"И я провел там еще одно утро. Было уже воскресенье. Стояла невыносимая жара. День обещал быть прекрасным, в три солнце побагровело, и жара спала. Я начал восхождение и в четыре добрался до вершины горы. Склоны ее поросли восхитительными калифорнийскими тополями и эвкалиптами. На подступах к вершине деревьев уже не было - только камни и трава. Там, на высоких прибрежных лугах, пасся скот. А вдали, за предгорьями, раскинулся Тихий океан, синий и безбрежный, с его громадной стеной белизны, надвигающейся на город с легендарной картофельной грядки, где рождаются туманы Фриско. Еще час, и эта стена перенесется сквозь Золотые Ворота, чтобы окутать белизной этот романтический город, и молодой парень возьмет за руку свою девушку и неторопливо пойдет вверх по длинному белому тротуару с бутылкой токайского в кармане. Это и есть Фриско: прекрасные женщины, стоящие в белых дверях в ожидании своих мужчин, и Башня Койт, и Эмбаркадеро, и Маркет-стрит, и одиннадцать густоначеленных холмов.

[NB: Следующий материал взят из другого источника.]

theorem SameScan.scan {h k : Hub} (a : SameScan h k) : k.casc.lastScan = h.casc.lastScan := congrArg (fun q => q.1) a.eq
theorem SameScan.window {h k : Hub} (a : SameScan h k) : k.casc.window = h.casc.window := congrArg (fun q => q.2.1) a.eq
theorem SameScan.start {h k : Hub} (a : SameScan h k) : k.casc.windowTb = h.casc.windowTb := congrArg (fun q => q.2.2) a.eq
theorem SameScan.refl (h : Hub) : SameScan h h := ⟨rfl⟩
theorem SameScan.step {h k l : Hub} (a : SameScan h k) (b : SameScan k l) : SameScan h l := ⟨b.eq.trans a.eq⟩
theorem SameScan.of {ps : List Piece} {h k : Hub} (b : Only ps h k) (w : ps.contains .casc = false) : SameScan h k :=
  ⟨by rw [show k.casc = h.casc from b.keep .casc (by simpa using w)]⟩
theorem SameScan.named {h v l : Hub} (k : SameScan h v → SameScan h l) (a : SameScan h v) : SameScan h l := k a
theorem SameScan.set_free {h k : Hub} (a : SameScan h k) {v} :
    SameScan h ⟨v, k.sys, k.isl, k.time, k.regions, k.cells, k.hubc, k.res, k.dig, k.xs, k.ens, k.casc, k.age, k.fab, k.sb, k.bc, k.jobs, k.mgt, k.cmd, k.prot, k.regs, k.mem, k.dma, k.trc, k.nid, k.log, k.boot, k.img, k.reports, k.posted, k.nvPosted⟩ := ⟨a.eq⟩
theorem SameScan.set_sys {h k : Hub} (a : SameScan h k) {v} :
    SameScan h ⟨k.free, v, k.isl, k.time, k.regions, k.cells, k.hubc, k.res, k.dig, k.xs, k.ens, k.casc, k.age, k.fab, k.sb, k.bc, k.jobs, k.mgt, k.cmd, k.prot, k.regs, k.mem, k.dma, k.trc, k.nid, k.log, k.boot, k.img, k.reports, k.posted, k.nvPosted⟩ := ⟨a.eq⟩
theorem SameScan.set_isl {h k : Hub} (a : SameScan h k) {v} :
    SameScan h ⟨k.free, k.sys, v, k.time, k.regions, k.cells, k.hubc, k.res, k.dig, k.xs, k.ens, k.casc, k.age, k.fab, k.sb, k.bc, k.jobs, k.mgt, k.cmd, k.prot, k.regs, k.mem, k.dma, k.trc, k.nid, k.log, k.boot, k.img, k.reports, k.posted, k.nvPosted⟩ := ⟨a.eq⟩
theorem SameScan.set_time {h k : Hub} (a : SameScan h k) {v} :
    SameScan h ⟨k.free, k.sys, k.isl, v, k.regions, k.cells, k.hubc, k.res, k.dig, k.xs, k.ens, k.casc, k.age, k.fab, k.sb, k.bc, k.jobs, k.mgt, k.cmd, k.prot, k.regs, k.mem, k.dma, k.trc, k.nid, k.log, k.boot, k.img, k.reports, k.posted, k.nvPosted⟩ := ⟨a.eq⟩
theorem SameScan.set_regions {h k : Hub} (a : SameScan h k) {v} :
    SameScan h ⟨k.free, k.sys, k.isl, k.time, v, k.cells, k.hubc, k.res, k.dig, k.xs, k.ens, k.casc, k.age, k.fab, k.sb, k.bc, k.jobs, k.mgt, k.cmd, k.prot, k.regs, k.mem, k.dma, k.trc, k.nid, k.log, k.boot, k.img, k.reports, k.posted, k.nvPosted⟩ := ⟨a.eq⟩
theorem SameScan.set_cells {h k : Hub} (a : SameScan h k) {v} :
    SameScan h ⟨k.free, k.sys, k.isl, k.time, k.regions, v, k.hubc, k.res, k.dig, k.xs, k.ens, k.casc, k.age, k.fab, k.sb, k.bc, k.jobs, k.mgt, k.cmd, k.prot, k.regs, k.mem, k.dma, k.trc, k.nid, k.log, k.boot, k.img, k.reports, k.posted, k.nvPosted⟩ := ⟨a.eq⟩
theorem SameScan.set_hubc {h k : Hub} (a : SameScan h k) {v} :
    SameScan h ⟨k.free, k.sys, k.isl, k.time, k.regions, k.cells, v, k.res, k.dig, k.xs, k.ens, k.casc, k.age, k.fab, k.sb, k.bc, k.jobs, k.mgt, k.cmd, k.prot, k.regs, k.mem, k.dma, k.trc, k.nid, k.log, k.boot, k.img, k.reports, k.posted, k.nvPosted⟩ := ⟨a.eq⟩
theorem SameScan.set_res {h k : Hub} (a : SameScan h k) {v} :
    SameScan h ⟨k.free, k.sys, k.isl, k.time, k.regions, k.cells, k.hubc, v, k.dig, k.xs, k.ens, k.casc, k.age, k.fab, k.sb, k.bc, k.jobs, k.mgt, k.cmd, k.prot, k.regs, k.mem, k.dma, k.trc, k.nid, k.log, k.boot, k.img, k.reports, k.posted, k.nvPosted⟩ := ⟨a.eq⟩
theorem SameScan.set_dig {h k : Hub} (a : SameScan h k) {v} :
    SameScan h ⟨k.free, k.sys, k.isl, k.time, k.regions, k.cells, k.hubc, k.res, v, k.xs, k.ens, k.casc, k.age, k.fab, k.sb, k.bc, k.jobs, k.mgt, k.cmd, k.prot, k.regs, k.mem, k.dma, k.trc, k.nid, k.log, k.boot, k.img, k.reports, k.posted, k.nvPosted⟩ := ⟨a.eq⟩
theorem SameScan.set_xs {h k : Hub} (a : SameScan h k) {v} :
    SameScan h ⟨k.free, k.sys, k.isl, k.time, k.regions, k.cells, k.hubc, k.res, k.dig, v, k.ens, k.casc, k.age, k.fab, k.sb, k.bc, k.jobs, k.mgt, k.cmd, k.prot, k.regs, k.mem, k.dma, k.trc, k.nid, k.log, k.boot, k.img, k.reports, k.posted, k.nvPosted⟩ := ⟨a.eq⟩
theorem SameScan.set_ens {h k : Hub} (a : SameScan h k) {v} :
    SameScan h ⟨k.free, k.sys, k.isl, k.time, k.regions, k.cells, k.hubc, k.res, k.dig, k.xs, v, k.casc, k.age, k.fab, k.sb, k.bc, k.jobs, k.mgt, k.cmd, k.prot, k.regs, k.mem, k.dma, k.trc, k.nid, k.log, k.boot, k.img, k.reports, k.posted, k.nvPosted⟩ := ⟨a.eq⟩
theorem SameScan.set_casc {h k : Hub} (a : SameScan h k) {v} (w : v.clock = k.casc.clock) :
    SameScan h ⟨k.free, k.sys, k.isl, k.time, k.regions, k.cells, k.hubc, k.res, k.dig, k.xs, k.ens, v, k.age, k.fab, k.sb, k.bc, k.jobs, k.mgt, k.cmd, k.prot, k.regs, k.mem, k.dma, k.trc, k.nid, k.log, k.boot, k.img, k.reports, k.posted, k.nvPosted⟩ := ⟨w.trans a.eq⟩
theorem SameScan.set_age {h k : Hub} (a : SameScan h k) {v} :
    SameScan h ⟨k.free, k.sys, k.isl, k.time, k.regions, k.cells, k.hubc, k.res, k.dig, k.xs, k.ens, k.casc, v, k.fab, k.sb, k.bc, k.jobs, k.mgt, k.cmd, k.prot, k.regs, k.mem, k.dma, k.trc, k.nid, k.log, k.boot, k.img, k.reports, k.posted, k.nvPosted⟩ := ⟨a.eq⟩
theorem SameScan.set_fab {h k : Hub} (a : SameScan h k) {v} :
    SameScan h ⟨k.free, k.sys, k.isl, k.time, k.regions, k.cells, k.hubc, k.res, k.dig, k.xs, k.ens, k.casc, k.age, v, k.sb, k.bc, k.jobs, k.mgt, k.cmd, k.prot, k.regs, k.mem, k.dma, k.trc, k.nid, k.log, k.boot, k.img, k.reports, k.posted, k.nvPosted⟩ := ⟨a.eq⟩
theorem SameScan.set_sb {h k : Hub} (a : SameScan h k) {v} :
    SameScan h ⟨k.free, k.sys, k.isl, k.time, k.regions, k.cells, k.hubc, k.res, k.dig, k.xs, k.ens, k.casc, k.age, k.fab, v, k.bc, k.jobs, k.mgt, k.cmd, k.prot, k.regs, k.mem, k.dma, k.trc, k.nid, k.log, k.boot, k.img, k.reports, k.posted, k.nvPosted⟩ := ⟨a.eq⟩
theorem SameScan.set_bc {h k : Hub} (a : SameScan h k) {v} :
    SameScan h ⟨k.free, k.sys, k.isl, k.time, k.regions, k.cells, k.hubc, k.res, k.dig, k.xs, k.ens, k.casc, k.age, k.fab, k.sb, v, k.jobs, k.mgt, k.cmd, k.prot, k.regs, k.mem, k.dma, k.trc, k.nid, k.log, k.boot, k.img, k.reports, k.posted, k.nvPosted⟩ := ⟨a.eq⟩
theorem SameScan.set_jobs {h k : Hub} (a : SameScan h k) {v} :
    SameScan h ⟨k.free, k.sys, k.isl, k.time, k.regions, k.cells, k.hubc, k.res, k.dig, k.xs, k.ens, k.casc, k.age, k.fab, k.sb, k.bc, v, k.mgt, k.cmd, k.prot, k.regs, k.mem, k.dma, k.trc, k.nid, k.log, k.boot, k.img, k.reports, k.posted, k.nvPosted⟩ := ⟨a.eq⟩
theorem SameScan.set_mgt {h k : Hub} (a : SameScan h k) {v} :
    SameScan h ⟨k.free, k.sys, k.isl, k.time, k.regions, k.cells, k.hubc, k.res, k.dig, k.xs, k.ens, k.casc, k.age, k.fab, k.sb, k.bc, k.jobs, v, k.cmd, k.prot, k.regs, k.mem, k.dma, k.trc, k.nid, k.log, k.boot, k.img, k.reports, k.posted, k.nvPosted⟩ := ⟨a.eq⟩
theorem SameScan.set_cmd {h k : Hub} (a : SameScan h k) {v} :
    SameScan h ⟨k.free, k.sys, k.isl, k.time, k.regions, k.cells, k.hubc, k.res, k.dig, k.xs, k.ens, k.casc, k.age, k.fab, k.sb, k.bc, k.jobs, k.mgt, v, k.prot, k.regs, k.mem, k.dma, k.trc, k.nid, k.log, k.boot, k.img, k.reports, k.posted, k.nvPosted⟩ := ⟨a.eq⟩
theorem SameScan.set_prot {h k : Hub} (a : SameScan h k) {v} :
    SameScan h ⟨k.free, k.sys, k.isl, k.time, k.regions, k.cells, k.hubc, k.res, k.dig, k.xs, k.ens, k.casc, k.age, k.fab, k.sb, k.bc, k.jobs, k.mgt, k.cmd, v, k.regs, k.mem, k.dma, k.trc, k.nid, k.log, k.boot, k.img, k.reports, k.posted, k.nvPosted⟩ := ⟨a.eq⟩
theorem SameScan.set_regs {h k : Hub} (a : SameScan h k) {v} :
    SameScan h ⟨k.free, k.sys, k.isl, k.time, k.regions, k.cells, k.hubc, k.res, k.dig, k.xs, k.ens, k.casc, k.age, k.fab, k.sb, k.bc, k.jobs, k.mgt, k.cmd, k.prot, v, k.mem, k.dma, k.trc, k.nid, k.log, k.boot, k.img, k.reports, k.posted, k.nvPosted⟩ := ⟨a.eq⟩
theorem SameScan.set_mem {h k : Hub} (a : SameScan h k) {v} :
    SameScan h ⟨k.free, k.sys, k.isl, k.time, k.regions, k.cells, k.hubc, k.res, k.dig, k.xs, k.ens, k.casc, k.age, k.fab, k.sb, k.bc, k.jobs, k.mgt, k.cmd, k.prot, k.regs, v, k.dma, k.trc, k.nid, k.log, k.boot, k.img, k.reports, k.posted, k.nvPosted⟩ := ⟨a.eq⟩
theorem SameScan.set_dma {h k : Hub} (a : SameScan h k) {v} :
    SameScan h ⟨k.free, k.sys, k.isl, k.time, k.regions, k.cells, k.hubc, k.res, k.dig, k.xs, k.ens, k.casc, k.age, k.fab, k.sb, k.bc, k.jobs, k.mgt, k.cmd, k.prot, k.regs, k.mem, v, k.trc, k.nid, k.log, k.boot, k.img, k.reports, k.posted, k.nvPosted⟩ := ⟨a.eq⟩
theorem SameScan.set_trc {h k : Hub} (a : SameScan h k) {v} :
    SameScan h ⟨k.free, k.sys, k.isl, k.time, k.regions, k.cells, k.hubc, k.res, k.dig, k.xs, k.ens, k.casc, k.age, k.fab, k.sb, k.bc, k.jobs, k.mgt, k.cmd, k.prot, k.regs, k.mem, k.dma, v, k.nid, k.log, k.boot, k.img, k.reports, k.posted, k.nvPosted⟩ := ⟨a.eq⟩
theorem SameScan.set_nid {h k : Hub} (a : SameScan h k) {v} :
    SameScan h ⟨k.free, k.sys, k.isl, k.time, k.regions, k.cells, k.hubc, k.res, k.dig, k.xs, k.ens, k.casc, k.age, k.fab, k.sb, k.bc, k.jobs, k.mgt, k.cmd, k.prot, k.regs, k.mem, k.dma, k.trc, v, k.log, k.boot, k.img, k.reports, k.posted, k.nvPosted⟩ := ⟨a.eq⟩
theorem SameScan.set_log {h k : Hub} (a : SameScan h k) {v} :
    SameScan h ⟨k.free, k.sys, k.isl, k.time, k.regions, k.cells, k.hubc, k.res, k.dig, k.xs, k.ens, k.casc, k.age, k.fab, k.sb, k.bc, k.jobs, k.mgt, k.cmd, k.prot, k.regs, k.mem, k.dma, k.trc, k.nid, v, k.boot, k.img, k.reports, k.posted, k.nvPosted⟩ := ⟨a.eq⟩
theorem SameScan.set_boot {h k : Hub} (a : SameScan h k) {v} :
    SameScan h ⟨k.free, k.sys, k.isl, k.time, k.regions, k.cells, k.hubc, k.res, k.dig, k.xs, k.ens, k.casc, k.age, k.fab, k.sb, k.bc, k.jobs, k.mgt, k.cmd, k.prot, k.regs, k.mem, k.dma, k.trc, k.nid, k.log, v, k.img, k.reports, k.posted, k.nvPosted⟩ := ⟨a.eq⟩
theorem SameScan.set_img {h k : Hub} (a : SameScan h k) {v} :
    SameScan h ⟨k.free, k.sys, k.isl, k.time, k.regions, k.cells, k.hubc, k.res, k.dig, k.xs, k.ens, k.casc, k.age, k.fab, k.sb, k.bc, k.jobs, k.mgt, k.cmd, k.prot, k.regs, k.mem, k.dma, k.trc, k.nid, k.log, k.boot, v, k.reports, k.posted, k.nvPosted⟩ := ⟨a.eq⟩
theorem SameScan.set_reports {h k : Hub} (a : SameScan h k) {v} :
    SameScan h ⟨k.free, k.sys, k.isl, k.time, k.regions, k.cells, k.hubc, k.res, k.dig, k.xs, k.ens, k.casc, k.age, k.fab, k.sb, k.bc, k.jobs, k.mgt, k.cmd, k.prot, k.regs, k.mem, k.dma, k.trc, k.nid, k.log, k.boot, k.img, v, k.posted, k.nvPosted⟩ := ⟨a.eq⟩
theorem SameScan.set_ram {h k : Hub} (a : SameScan h k) {v} :
    SameScan h ⟨k.free, k.sys, k.isl, k.time, k.regions, k.cells, k.hubc, k.res, k.dig, k.xs, k.ens, k.casc, k.age, k.fab, k.sb, k.bc, k.jobs, k.mgt, k.cmd, k.prot, k.regs, k.mem, k.dma, k.trc, k.nid, k.log, k.boot, k.img, k.reports, v, k.nvPosted⟩ := ⟨a.eq⟩
theorem SameScan.set_nvm {h k : Hub} (a : SameScan h k) {v} :
    SameScan h ⟨k.free, k.sys, k.isl, k.time, k.regions, k.cells, k.hubc, k.res, k.dig, k.xs, k.ens, k.casc, k.age, k.fab, k.sb, k.bc, k.jobs, k.mgt, k.cmd, k.prot, k.regs, k.mem, k.dma, k.trc, k.nid, k.log, k.boot, k.img, k.reports, k.posted, v⟩ := ⟨a.eq⟩
theorem SameScan.pair {α : Type} {h k : Hub} {x : α} {p : Hub × α} (e : p = (k, x)) (a : SameScan h p.1) : SameScan h k := by
  rw [e] at a; exact a
theorem SameScan.fst {α : Type} {h k : Hub} {x : α} (a : SameScan h k) : SameScan h (k, x).1 := a
theorem SameScan.snd {α : Type} {h k : Hub} {x : α} (a : SameScan h k) : SameScan h (x, k).2 := a
theorem SameScan.ite {h k l : Hub} {c : Prop} [Decidable c] (a : SameScan h k) (b : SameScan h l) : SameScan h (if c then k else l) := by
  split
  · exact a
  · exact b
theorem SameScan.ite1 {α : Type} {h : Hub} {k l : Hub × α} {c : Prop} [Decidable c] (a : SameScan h k.1) (b : SameScan h l.1) :
    SameScan h (if c then k else l).1 := by
  split
  · exact a
  · exact b
theorem SameScan.foldl {α : Type} {f : Hub → α → Hub} (hf : ∀ h x, SameScan h (f h x)) (l : List α) {h k : Hub} (a : SameScan h k) : SameScan h (l.foldl f k) := by
  induction l generalizing k with
  | nil => exact a
  | cons x t ih => exact ih (a.step (hf k x))
theorem SameScan.foldl1 {α β : Type} {f : Hub × β → α → Hub × β} (hf : ∀ p x, SameScan p.1 (f p x).1) (l : List α) {h : Hub} {k : Hub × β}
    (a : SameScan h k.1) : SameScan h (l.foldl f k).1 := by
  induction l generalizing k with
  | nil => exact a
  | cons x t ih => exact ih (a.step (hf k x))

Я вертелся на одном месте, пока не закружилась голова. Мне казалось, что, словно во сне, я упаду сейчас прямо в пропасть. Где же девушка, которую я люблю? Я размышлял и смотрел во все стороны, как прежде сомтрел во все стороны в маленьком мирке внизу. А впереди была суровая выпуклая громада моего Американского континента. Где-то далеко, на другом краю, выбрасывал в небо свое облако пыли и бурого дыма мрачный, сумасшедший Нью-Йорк. В Востоке есть что-то бурое и священное; а Калифорния бела, как вывешенное на просушку белье, и легкомысленна - по крайней мере, так я думал тогда."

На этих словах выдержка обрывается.